Гарри повернулся к Думбльдору.
— Выпустите меня, — рявкнул он. Его трясло с головы до ног.
— Нет, — просто ответил Думбльдор.
Несколько секунд они смотрели друг на друга.
— Выпустите, — повторил Гарри.
— Нет, — снова отказался Думбльдор.
— Если не выпустите… если будете удерживать… если не выпустите…
— Прошу, можешь сколько угодно разорять мой кабинет, — безмятежно произнёс Думбльдор. — Осмелюсь сказать, вещей у меня больше чем достаточно.

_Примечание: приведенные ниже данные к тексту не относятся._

-- ==== Sys2Proof/Safety.lean ====
section
/-! DEFINITION. What a safe state and a safe step are: the canonical forms of the memories, the limits that every step
keeps, and what a command leaves alone. Claims are stated in these terms. -/
namespace Sys2Proof.Machine

/-- Host memory is in its canonical form: addresses strictly rising, no entry equal to what an unlisted byte reads as. -/
abbrev Memory.wf (m : Table Byte) : Prop := tWf byteZero m = true

/-- What every step keeps: registers, host memory and stall SRAM in their canonical forms, every live tally below its
limit, with what the cycle of an open keeps apart (R493, R494), no more bytes in the trace FIFO than it has (R499), and no register write in flight between commands. -/
structure State.Inv (s : State) : Prop where
  regs : tWf resetOf s.regs = true
  mem : Memory.wf s.mem
  sram : Memory.wf s.sram
  tally : (∀ p ∈ s.tally.live, p.2 < 2 ^ 40) ∧ ∀ p ∈ s.tally.late, p.2.1 < 2 ^ 40 ∧ p.2.2 < 2 ^ 40
  trace : 8 * s.trace.fifo.length ≤ fifoBytes
  viaAlias : s.viaAlias = false

/-- Every register but those listed holds in `t` what it holds in `s`. -/
def State.RegsBut (l : List Nat) (s t : State) : Prop := ∀ r, r ∉ l → t.reg r = s.reg r

/-- Every byte of host memory reads in `t` as it reads in `s`. -/
def State.SameMemory (s t : State) : Prop := ∀ a, t.rdByte a = s.rdByte a

/-- Every byte of host memory outside the `n` bytes from `lo` reads in `t` as it reads in `s`. -/
def State.MemoryBut (lo n : Nat) (s t : State) : Prop :=
  ∀ a, a < memSpace → a < lo ∨ lo + n ≤ a → t.rdByte a = s.rdByte a

/-- Every byte of stall SRAM reads in `t` as it reads in `s`. -/
def State.SameSram (s t : State) : Prop := ∀ a, tGet byteZero a t.sram = tGet byteZero a s.sram

/-- The registers that recording a code in a page may change (R519): the page's header, the event log's place, the
pending vectors, and the memory bytes counted. -/
def recordRegs (pg : Nat) : List Nat :=
  [Reg.PAGE_ERR_FIRST pg, Reg.PAGE_ERR_COUNT pg, Reg.PAGE_IRQ_RAW pg, Reg.IRQ_PEND, Reg.EVLOG_NEXT, Reg.EVLOG_STAT,
    Reg.TALLY_LIFE 1]

/-- A code has been recorded in a page (R519): PAGE_ERR_FIRST takes it when it was empty, or when the recordings of the
same cycle filled it and the code is lower, PAGE_ERR_COUNT rises by 1 without passing its limit, and PAGE_IRQ_RAW ERR is
set. Between commands no cycle is open. -/
def State.Recorded (pg code detail : Nat) (s t : State) : Prop :=
  t.reg (Reg.PAGE_ERR_FIRST pg) = (if s.fld (Reg.PAGE_ERR_FIRST pg) 7 0 = 0 ∨ (pg ∈ s.bell.cycle ∧ code < s.fld (Reg.PAGE_ERR_FIRST pg) 7 0) then
      BitVec.ofNat 64 (code + (s.bellNo % 2 ^ 24) * 2 ^ 8 + (detail % 2 ^ 32) * 2 ^ 32)
    else s.reg (Reg.PAGE_ERR_FIRST pg))
  ∧ t.reg (Reg.PAGE_ERR_COUNT pg) = BitVec.ofNat 64 (min (s.regNat (Reg.PAGE_ERR_COUNT pg) + 1) (2 ^ 32 - 1))
  ∧ t.bit (Reg.PAGE_IRQ_RAW pg) 0 = true

/-- A write of a register passes every check made before it has an effect: R469, R14 and R512, R525. -/
def State.Accepts (r : Nat) (v : W64) (s : State) : Prop :=
  (s.bound = true ∨ servedUnbound (r / 0x1000) = true) ∧ setsReserved r v = false ∧ (regSpec r).isSome = true
    ∧ fieldsInRange r v.toNat = true

/-- Every part of the state but registers, host memory, chains of writes, the codes seen in the bell, tallies and the
trace FIFO is in `t` as in `s`. -/
def State.LogOnly (s t : State) : Prop :=
  t = { s with
    regs := t.regs, mem := t.mem, poison := t.poison, chains := t.chains, nextChain := t.nextChain
    evSeen := t.evSeen, tally := t.tally, trace := t.trace }

/-- What recording a code leaves alone (R503, R519): every register but those of `recordRegs`, every byte of host memory
but the entry of the event log, and the rest of the state. -/
structure State.RecordFrame (pg : Nat) (s t : State) : Prop where
  regs : s.RegsBut (recordRegs pg) t
  mem : s.MemoryBut (s.evAddr (s.regNat Reg.EVLOG_NEXT)) 64 t
  rest : s.LogOnly t

end Sys2Proof.Machine
end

Он обошёл вокруг письменного стола и сел, пристально глядя на Гарри.
— Выпустите меня, — ещё раз сказал Гарри, бесцветным и почти таким же спокойным, как у Думбльдора, голосом.
— Не выпущу, пока не скажу того, что должен сказать, — отозвался Думбльдор.
— Вы что… думаете, мне… думаете, меня хоть как-то… МНЕ ПЛЕВАТЬ НА ТО, ЧТО ВЫ ДОЛЖНЫ! — загрохотал Гарри. — Я не желаю слышать того, что вы собираетесь сказать!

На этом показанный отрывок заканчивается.